Wow. Great. Very professional.

Bradley said, “I’m really excited. I didn’t think this was going to come about as early as it did, but after speaking to John, it dawned on both of us that maybe it was something that could actually work.” Let us be realistic, the ‘I didn’t think this was going to come about as early as it did,’ suggests even he was surprised he got the job. Nice work.

This approach, best described as “pissing in the wind and hoping for the best” might suit a Sunday league team, but not a club with 2,000 members and ambitions of professionalism. It’s rank amateurism.

Yet the spin continues. I quote a local newspaper;   Chair Trevor Wells called last season one of “consolidation” and insists the club is now aiming higher for 2025–26. That optimism is apparently shared by the new manager, who says, “I want to go for the play-offs.”

Really? Last season, we overperformed on a modest budget under a proven manager. Now we have no extra money, a rookie boss, and yet higher expectations? Read the room.

If we had tripled the budget and hired an experienced manager, fine — talk play-offs. But as it stands, it’s fantasy football.

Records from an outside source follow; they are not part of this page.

/-- What the two reads of a frame meet, symbol by symbol, is the argument of the command; frameOutcome is the code and the
rule of R208 over it. A cache loss counts as R231 counts lost lines. -/
def Obligations.ProtectionAndHeat : Prop :=
  ∀ s : State, let off : Dev → Prop := fun t => t = s.toDev; let d := s.drm;
    (d.holdupOk = false → Gives (.holdupOkChange true) s fun t => t.drm = { d with holdupOk := true, holdupSince := some s.tck.count } ∧ Only [.drm] s.toDev t) ∧
    (d.holdupOk = true → Gives (.holdupOkChange true) s off) ∧
    Gives (.holdupOkChange false) s (fun t => t.drm = { d with holdupOk := false, holdupSince := none, settled := false } ∧ Only [.drm] s.toDev t) ∧
    (let settles : Prop := s.tck.running = true ∧ d.holdupOk = true ∧ ∃ x, d.holdupSince = some x ∧ x.toNat + s.param .vltHoldupSettleTicks ≤ s.now;
      (settles → Gives .holdupSettleExpired s fun t => t.drm = { d with settled := true } ∧ Only [.drm] s.toDev t) ∧ (¬settles → Gives .holdupSettleExpired s off)) ∧
    (∀ ch, let acts : Prop := ch < 8 ∧ d.channels.getLsbD ch = false ∧ s.sys.dramReady = true ∧ s.sys.frozen = false; let failed := d.channels ||| (1#8 <<< ch);
      (¬acts → Gives (.drmChannelFailed ch) s off) ∧
      (acts → d.channels = 0 → Gives (.drmChannelFailed ch) s fun t => t.drm = { d with channels := failed } ∧ t.hif.events.getLsbD 13 = true ∧
        t.fbk = (s.record 0x6004 (s.srcEngine (0x70 + ch)) 1 0 0).fbk ∧ Only [.drm, .fbk, .ctr, .hif, .out] s.toDev t) ∧
      (acts → d.channels ≠ 0 → d.cacheLost = true → Gives (.drmChannelFailed ch) s fun t => t.drm = { d with channels := failed } ∧ Only [.drm] s.toDev t) ∧
      (acts → d.channels ≠ 0 → d.cacheLost = false → (s.qs.cmds.map (·.id)).Nodup → Gives (.drmChannelFailed ch) s fun t =>
        t.drm = { d with channels := failed, cacheLost := true } ∧ t.cache.lines = s.cache.lines.filter s.reachable ∧ t.hif.events.getLsbD 13 = true ∧
        (let n := (s.cache.lines.filter fun l => decide (l.st = .committed ∨ l.st = .band) && !(s.partner && l.mirrored)).length;
          0 < n → t.ctr[ctrIx .drmLinesLost] = min (s.ctr[ctrIx .drmLinesLost] + n) maxCount) ∧
        (∀ c ∈ s.qs.cmds, c.op.isWrite = true → c.durable = false → c.stage = .fetching ∨ c.stage = .running → ∃ x ∈ t.qs.cmds, x.id = c.id ∧ x.stage = .finished) ∧
        Only [.drm, .cache, .ctr, .fbk, .fields, .freeCtr, .hif, .hod, .mpt, .mst, .out, .qs] s.toDev t)) ∧
    (let ends : Prop := s.awake = true ∧ d.rebuildingDir = true;
      (ends → Gives .drmDirectoryRebuilt s fun t => t.drm = { d with rebuildingDir := false } ∧ Only [.drm, .fbk, .ctr, .freeCtr] s.toDev t) ∧
      (¬ends → Gives .drmDirectoryRebuilt s off)) ∧
    (let hours := s.param .drmPatrolHours; let acts : Prop := s.awake = true ∧ s.sys.dramReady = true;
      let pass : Drm := if d.patrolFrom.toNat + ticksOfSeconds (3600 * hours) ≤ s.now then { d with patrolFrom := s.tck.count, patrolled := [] } else d;
      let Quiet (p : Drm) (t : Dev) : Prop := t.drm = p ∧ Only [.drm] s.toDev t;
      (¬acts → ∀ l, Gives (.drmPatrol l) s off) ∧ (acts → Gives (.drmPatrol []) s (Quiet pass)) ∧
      (acts → 0 < hours → ∀ x l t u, exec (.drmPatrol [x]) s = .next t → exec (.drmPatrol l) t = .next u → exec (.drmPatrol (x :: l)) s = .next u) ∧
      (acts → ∀ a k, a ≠ .other → a ∈ pass.patrolled → Gives (.drmPatrol [(a, k)]) s (Quiet pass)) ∧
      (acts → ∀ a k, a = .other ∨ a ∉ pass.patrolled →
        let P := Gives (.drmPatrol [(a, k)]) s; let seen : Drm := { pass with patrolled := addNew a pass.patrolled };
        let Told (code ch lba : Nat) (t : Dev) : Prop := t.fbk = (s.record code (s.srcDram ch) 1 (lba % 2 ^ 32) (lba / 2 ^ 32)).fbk;
        let Counts (c : Ctr) (t : Dev) : Prop := t.ctr[ctrIx c] = min (s.ctr[ctrIx c] + 1) maxCount;
        (k = .directory → P (Quiet { seen with rebuildingDir := true })) ∧
        (∀ n, a = .line n → k ≠ .directory →
          (s.cache.lines.find? (·.frame = n) = none → P (Quiet seen)) ∧
          (∀ l, s.cache.lines.find? (·.frame = n) = some l →
            let e := frameOutcome k d.channels (s.macsPass l); let moved := Cache.rewrite s.linePages l id s.cache;
            let newest : Bool := (s.versions l.field l.lba).all fun x => x.st ≠ .committed || x.version ≤ l.version; let mirror : Bool := s.partner && l.mirrored;
            let Drops (t : Dev) : Prop := t.drm = seen ∧ (∀ x, x ∈ t.cache.lines ↔ x ∈ s.cache.lines ∧ ¬(x.field = l.field ∧ x.lba = l.lba ∧ x.version = l.version ∧ x.st = l.st)) ∧
              Only [.drm, .cache] s.toDev t;
            (e = .clean → P (Quiet seen)) ∧
            (∀ c, e = .corrected c → P fun t => t.drm = seen ∧ t.cache = moved ∧ Counts .drmEccCorrected t ∧ Told 0x6001 c l.lba t ∧ Only [.drm, .cache, .ctr, .fbk] s.toDev t) ∧
            (∀ c, e = .recovered c → P fun t => t.drm = seen ∧ t.cache = moved ∧ Told 0x6002 c l.lba t ∧ Only [.drm, .cache, .ctr, .fbk] s.toDev t) ∧
            (e = .lost → (l.st = .clean ∨ (l.st = .committed ∧ newest = false) → P Drops) ∧
              ((l.st = .committed ∧ newest = true) ∨ l.st = .band → mirror = true → P fun t => t.drm = seen ∧ t.cache = moved ∧ Only [.drm, .cache] s.toDev t) ∧
              (l.st = .committed → newest = true → mirror = false → (s.field? l.field).isSome = true →
                P fun t => t.drm = seen ∧ l ∉ t.cache.lines ∧ Counts .drmLinesLost t ∧ Only [.drm, .cache, .ctr, .fbk, .fields] s.toDev t) ∧
              (∀ f c, l.st = .uncommitted → s.field? l.field = some f → s.cmd? l.cmd = some c → c.op = .write → (c.partsOf l.lba).any (!·.window) = true →
                P fun t => t.drm = seen ∧ { l with lostWait := true } ∈ t.cache.lines ∧ Only [.drm, .cache, .qs, .hif, .out] s.toDev t)))) ∧
        (∀ n, a = .window n → k ≠ .directory → let e := frameOutcome k d.channels true;
          (e = .clean → P (Quiet seen)) ∧
          (∀ c, e = .corrected c → P fun t => t.drm = seen ∧ Counts .drmEccCorrected t ∧ Told 0x6001 c 0 t ∧ Only [.drm, .ctr, .fbk] s.toDev t) ∧
          (∀ c, e = .recovered c → P fun t => t.drm = seen ∧ Told 0x6002 c 0 t ∧ Only [.drm, .ctr, .fbk] s.toDev t) ∧
          (e = .lost → memWf s.win.mem = true → P fun t => t.drm = seen ∧ (∀ m, m ≠ n → t.windowPage m = s.windowPage m) ∧ Only [.drm, .win, .freeCtr] s.toDev t)) ∧
        (a = .other → k ≠ .directory → P fun t => t.drm = seen ∧ Only [.drm, .ctr, .fbk] s.toDev t))) ∧
    (∀ c n, let warm : Prop := s.awake = true ∧ 115 ≤ c ∧ s.sys.thermWarn = false; let cool : Prop := s.awake = true ∧ c ≤ 110 ∧ s.sys.thermWarn = true;
      let trips : Prop := s.awake = true ∧ 125 ≤ c ∧ s.sys.thermTrip = false;
      (warm → Gives (.sysThermalWarn c n) s fun t => t.sys = { s.sys with thermWarn := true } ∧ t.hif.events.getLsbD 11 = true ∧
        t.fbk = (s.record 0x0170 (s.srcProc 1) c n 0).fbk ∧ Only [.sys, .hif, .fbk, .ctr, .out] s.toDev t) ∧ (¬warm → Gives (.sysThermalWarn c n) s off) ∧
      (cool → Gives (.sysThermalClear c n) s fun t => t.sys = { s.sys with thermWarn := false } ∧ t.fbk = (s.record 0x0171 (s.srcProc 1) c n 0).fbk ∧
        Only [.sys, .fbk, .ctr] s.toDev t) ∧ (¬cool → Gives (.sysThermalClear c n) s off) ∧
      (trips → Gives (.sysThermalTrip c n) s fun t => t.sys = { s.sys with thermTrip := true } ∧ t.fbk = (s.record 0x0172 (s.srcProc 1) c n 0).fbk ∧
        (s.vlt.dumping = none → t.vlt = { s.vlt with thermal := true, pwrfailLatched := true } ∧ t.drm = { d with selfRefresh := false }) ∧
        (s.vlt.dumping ≠ none → t.vlt = s.vlt ∧ t.drm = d) ∧ Only [.sys, .fbk, .ctr, .vlt, .drm] s.toDev t) ∧ (¬trips → Gives (.sysThermalTrip c n) s off))

/-- What one pass at the engine does to the rows is the model's engineStep and engineDone. That a repeat goes to the next
lane in service is R89; the lane of the first run and laneBusy, the priority on a lane, are R88. Which admin command follows
a media error is the model's choice (log entry 115). -/
def Obligations.WorkAdvances : Prop :=
  ∀ s : State, let off : Dev → Prop := fun t => t = s.toDev; let idle : Prop := ∀ b ∈ s.cache.jobs, ¬(b.stage = .writing ∧ b.queued = true ∧ b.writesLeft = 0);
    let ids : Prop := (s.mpt.cmds.map (·.id)).Nodup ∧ (s.cache.jobs.map (·.id)).Nodup ∧ ∀ c ∈ s.mpt.cmds, c.id < s.mpt.nextCmd;
    let work : List Part := [.cache, .ctr, .fbk, .fields, .freeCtr, .hif, .hod, .mbx, .mpt, .mst, .out, .qs, .sys, .twn];
    (∀ id, (∀ c ∈ s.mpt.cmds, c.id = id → c.issued = none ∨ c.held = true ∨ c.failed = true) ∨ s.awake = false →
      ∀ r, ∀ i ∈ [Instr.memberCompletion id r, .memberTransportError id, .memberReadHedged id], Gives i s off) ∧
    (ids → s.awake = true → ∀ c ∈ s.mpt.cmds, c.issued.isSome = true → c.held = false → c.failed = false →
      let id := c.id; let old : Prop := s.tck.phaseIdx = 5 ∧ ∃ x, c.issued = some x ∧ x.toNat + s.param .mptHedgeTicks ≤ s.now;
      let Over (t : Dev) : Prop := (∀ x ∈ t.mpt.cmds, x.id ≠ id) ∧ (∀ j b, c.purpose = .job j → s.job? j = some b → (s.field? b.field).isSome = true →
          ∀ x ∈ t.cache.jobs, x.id = j → ∀ y ∈ x.cells, y.st ≠ .reading id) ∧ Only work s.toDev t;
      let dropped : List MCmd := s.mpt.cmds.filter fun x => decide (x.id ≠ id); let now : Prop := s.tck.phaseIdx = 5 ∧ s.mpt.arrived = [] ∧ s.mpt.retiredNow < 2048;
      let gone : Mpt := { s.mpt with cmds := dropped, retiredNow := s.mpt.retiredNow + 1 };
      let asked : Out := .memberAdmin c.member (.getLogPage 1);
      ((∀ e ∈ s.mpt.arrived, e.1 ≠ id) → ¬now → ∀ r, Gives (.memberCompletion id r) s fun t => t.mpt = { s.mpt with arrived := s.mpt.arrived ++ [(id, r)] } ∧ Only [.mpt] s.toDev t) ∧
      ((∃ e ∈ s.mpt.arrived, e.1 = id) → ∀ r, Gives (.memberCompletion id r) s off) ∧
      (c.op = .read → (now → Gives (.memberCompletion id .mediaError) s fun t => Over t ∧ t.mpt.retiredNow = s.mpt.retiredNow + 1 ∧ asked ∈ t.out) ∧
        Gives (.memberTransportError id) s Over ∧
        (old → (∃ k, c.purpose = .hostRead k ∨ c.purpose = .job k) → Gives (.memberReadHedged id) s fun t => Over t ∧ Out.memberAdmin c.member (.abort id) ∈ t.out)) ∧
      (¬(c.op = .read ∧ old ∧ ∃ k, c.purpose = .hostRead k ∨ c.purpose = .job k) → Gives (.memberReadHedged id) s off) ∧
      (c.op = .read → now → ∀ p, (∃ k, c.purpose = .hostRead k ∨ c.purpose = .job k) →
        (∀ l, p = .blocks l → l.length = c.nlb → Gives (.memberCompletion id (.ok p)) s Over) ∧ ((∀ l, p = .blocks l → l.length ≠ c.nlb) → Gives (.memberCompletion id (.ok p)) s fun t =>
          t.mpt = { s.mpt with retiredNow := s.mpt.retiredNow + 1 } ∧ Only [.mpt] s.toDev t)) ∧
      (c.op ≠ .read → now → ∀ p,
        (∀ f, c.purpose = .progress f → Gives (.memberCompletion id (.ok p)) s fun t => t.mpt = gone ∧ Only [.mpt] s.toDev t) ∧
        (c.purpose = .format → Gives (.memberCompletion id (.ok p)) s fun t => t.mpt = gone ∧ Only (.mpt :: mbxParts) s.toDev t) ∧
        (∀ j b, c.purpose = .job j ∨ c.purpose = .heal j → s.job? j = some b → 1 < b.writesLeft → idle → Gives (.memberCompletion id (.ok p)) s fun t =>
          t.mpt = gone ∧ t.job? j = some { b with writesLeft := b.writesLeft - 1 } ∧ (∀ x ∈ s.cache.jobs, x.id ≠ j → x ∈ t.cache.jobs) ∧
          Only [.mpt, .cache] s.toDev t)) ∧
      (c.op ≠ .read → (∀ j, c.purpose ≠ .heal j) → c.purpose ≠ .format →
        let Failed (n : Nat) (t : Dev) : Prop :=
          t.mpt = { s.mpt with cmds := s.mpt.cmds.map (fun x => if x.id = id then { x with failed := true } else x), retiredNow := s.mpt.retiredNow + n } ∧
          t.tasks = { s.tasks with faultEvents := addNew ⟨c.member, false, 2⟩ s.tasks.faultEvents };
        (now → Gives (.memberCompletion id .mediaError) s fun t => Failed 1 t ∧ t.out = s.out ++ [asked] ∧ Only [.mpt, .tasks, .out] s.toDev t) ∧
        Gives (.memberTransportError id) s fun t => Failed 0 t ∧ Only [.mpt, .tasks] s.toDev t)) ∧
    (∀ id hod mis, s.job? id = none → ∀ i ∈ [Instr.courseLockGrant ⟨id, hod⟩, .mortarOperationDone id mis hod, .destageGuardReady id], Gives i s off) ∧
    (∀ id j hod, s.job? id = some j → s.field? j.field = none → Gives (.courseLockGrant ⟨id, hod⟩) s (fun t => ∀ x ∈ t.cache.jobs, x.id ≠ id) ∧
      ∀ mis, ∀ i ∈ [Instr.mortarOperationDone id mis hod, .destageGuardReady id], Gives i s off) ∧
    (∀ id j f, s.job? id = some j → s.field? j.field = some f → (s.cache.jobs.map (·.id)).Nodup → (∀ x ∈ s.cache.jobs, x.id < s.cache.nextJob) →
      (let free : Prop := s.locksFree j = true ∧ (j.kind ≠ .destage ∨ j.waitsFill = []);
        (s.awake = false ∨ j.stage ≠ .waitLock ∨ (¬free ∧ ((j.kind ≠ .solve ∧ j.kind ≠ .scrub) ∨ s.lostPathDestage? j = none)) → ∀ hod, Gives (.courseLockGrant ⟨id, hod⟩) s off) ∧
        (s.awake = true → j.stage = .waitLock → free → j.locks ≠ [] → ∀ hod, Gives (.courseLockGrant ⟨id, hod⟩) s fun t =>
          (∀ x ∈ t.cache.jobs, x.id = id → x.stage ≠ .waitLock ∧ x.held = j.locks ∧ x.locks = []) ∧ Only [.cache, .ctr, .fbk, .fields, .hif, .hod, .mpt, .mst, .out] s.toDev t)) ∧
      (let runs : Prop := s.awake = true ∧ j.stage = .engine ∧ s.mor.lost = false ∧ (s.charged j = true → s.mpt.bytesUsed < s.byteBudget) ∧ s.laneBusy j = false;
        (¬runs → ∀ mis hod, Gives (.mortarOperationDone id mis hod) s off) ∧
        (runs → j.reads = false → s.lanesIn ≠ [] → Gives (.mortarOperationDone id true []) s fun t =>
          (let lane := (match j.lane.filter s.lanesIn.contains with | some n => n | none => (s.lanesIn[j.course % s.lanesIn.length]?).getD 0);
            let next := (t.lanesIn.find? (lane < ·)).or t.lanesIn.head?;
            lane ∈ s.lanesIn ∧ t.mor.mismatch = put lane s.tck.count s.mor.mismatch ∧
            t.mor.lanesOut = (if s.mor.mismatch.any (fun e => decide (e.1 = lane) && decide (s.now < e.2.toNat + 2 ^ 20)) then s.mor.lanesOut ||| (1#4 <<< lane) else s.mor.lanesOut) ∧
            (t.lanesIn ≠ [] → t.mor.lost = false ∧ t.job? id = some { j with lane := next }) ∧
            (t.lanesIn = [] → t.mor.lost = true ∧ t.job? id = some j ∧ ∀ f ∈ t.fields, f.failedEngine = true)) ∧ (∀ x ∈ s.cache.jobs, x.id ≠ id → x ∈ t.cache.jobs) ∧
          t.ctr[ctrIx .morLaneRetries] = min (s.ctr[ctrIx .morLaneRetries] + 1) maxCount ∧ Only [.mor, .cache, .ctr, .fbk, .fields, .hif, .out] s.toDev t) ∧
        (runs → j.reads = false → Gives (.mortarOperationDone id false []) s fun t =>
          t = (let a := (s.toDev.onJob id fun b => { b with lane := none }).engineStep j f;
            if a.rowsDone id then ((if j.kind = .destage then a else a.unpin id).engineDone j).settle else a))) ∧
      (let may : Prop := s.mayWrite j f = true ∧ s.mst.failed = false;
        (s.awake = false ∨ j.stage ≠ .guarding ∨ (j.kind = .reshape ∧ f.rsStage ≠ .moving) → Gives (.destageGuardReady id) s off) ∧
        (s.awake = true → j.stage = .guarding → j.kind ≠ .reshape → may → idle → (∃ x ∈ j.writes, f.writers x.geom x.pos ≠ []) → Gives (.destageGuardReady id) s fun t =>
          (∃ b ∈ t.cache.jobs, b.id = id ∧ b.queued = true ∧ b.stage = .writing ∧ 0 < b.writesLeft) ∧ (∀ c ∈ s.mpt.cmds, c ∈ t.mpt.cmds) ∧
          (∀ x ∈ j.writes, ∀ m ∈ f.writers x.geom x.pos, ∃ c ∈ t.mpt.cmds, c.member = m ∧ c.op = .write ∧ c.issued = none ∧
            c.lba ≤ memberLba f.b x.course x.row ∧ memberLba f.b x.course x.row < c.lba + c.nlb) ∧ Only [.cache, .ctr, .hod, .mpt] s.toDev t) ∧
        (s.awake = true → j.stage = .guarding → j.kind ≠ .reshape → ¬may → Gives (.destageGuardReady id) s (Only [.ctr, .fields, .mpt] s.toDev))))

Sorry, but do Trevor Wells and John Peel actually have a clue what they’re doing? It’s all in writing,  this was their plan, and it has been a disaster. Planned on the back of a fag packet, by the looks of it.

My thoughts on the original appointment, at the time.

The board need to come clean and clarify exactly how they intend to deal with the men’s results and commit to a robust, professional appointment process like every other club in the division.

JUST GET YOUR ACT TOGETHER

Look, in short, our club is being very badly run. The current directors are showing total disrespect for the very people who own it, while hiding behind the convenient smokescreen of “NDAs.”

Lewes FC is still a fan-owned club. Accountability and transparency are supposed to be our core principles. If potential investors demand an NDA before even engaging, the answer should be simple: no thanks.

Instead, the board close ranks, say nothing, and behave like they’re guarding state secrets rather than running a community football club.

They’ve consistently failed to reach out to the many capable people who could actually help. There are experienced, connected individuals within the supporter base and wider Lewes community, people with financial, marketing and operational expertise, who are ignored.

So please, spare us the “we’re overworked” excuse. That’s a choice. You’ve chosen to ignore the free talent on your doorstep. As far I know only one person has been co-opted onto the board this year.

Directors at Lewes FC treat the club like their personal fiefdom, as though they’ve earned the right to be there through sheer brilliance. In reality, none of the current directors come close to the quality of those who served before the Equality FC era.

I disagreed with those earlier directors, often strongly, but I trusted them to make sound decisions and keep the club stable. This lot aren’t fit and proper directors. Their only apparent goal is to find someone, anyone, to bail the club out financially, rather than using the enormous goodwill, volunteer energy and community pride that have always been Lewes’s greatest strength.

Just look at Lewes Bonfire. A massive operation run almost entirely by volunteers, powered by local passion. That’s the model Lewes FC should be learning from, not ignoring. The forty years I have spent in Lewes, none of the societies  have reached out for investors.

The board need to come clean and clarify exactly how they intend to get their act together. That includes immediate redundancies of the COO, FEO, and other non-essential roles, with those funds redirected to the playing budget, where they might actually make a difference.

Please. you will note, in the article, there is no insinuation of dishonesty, merely a clarion call for the facts of what is going on and not the usual ‘tactical’ messaging.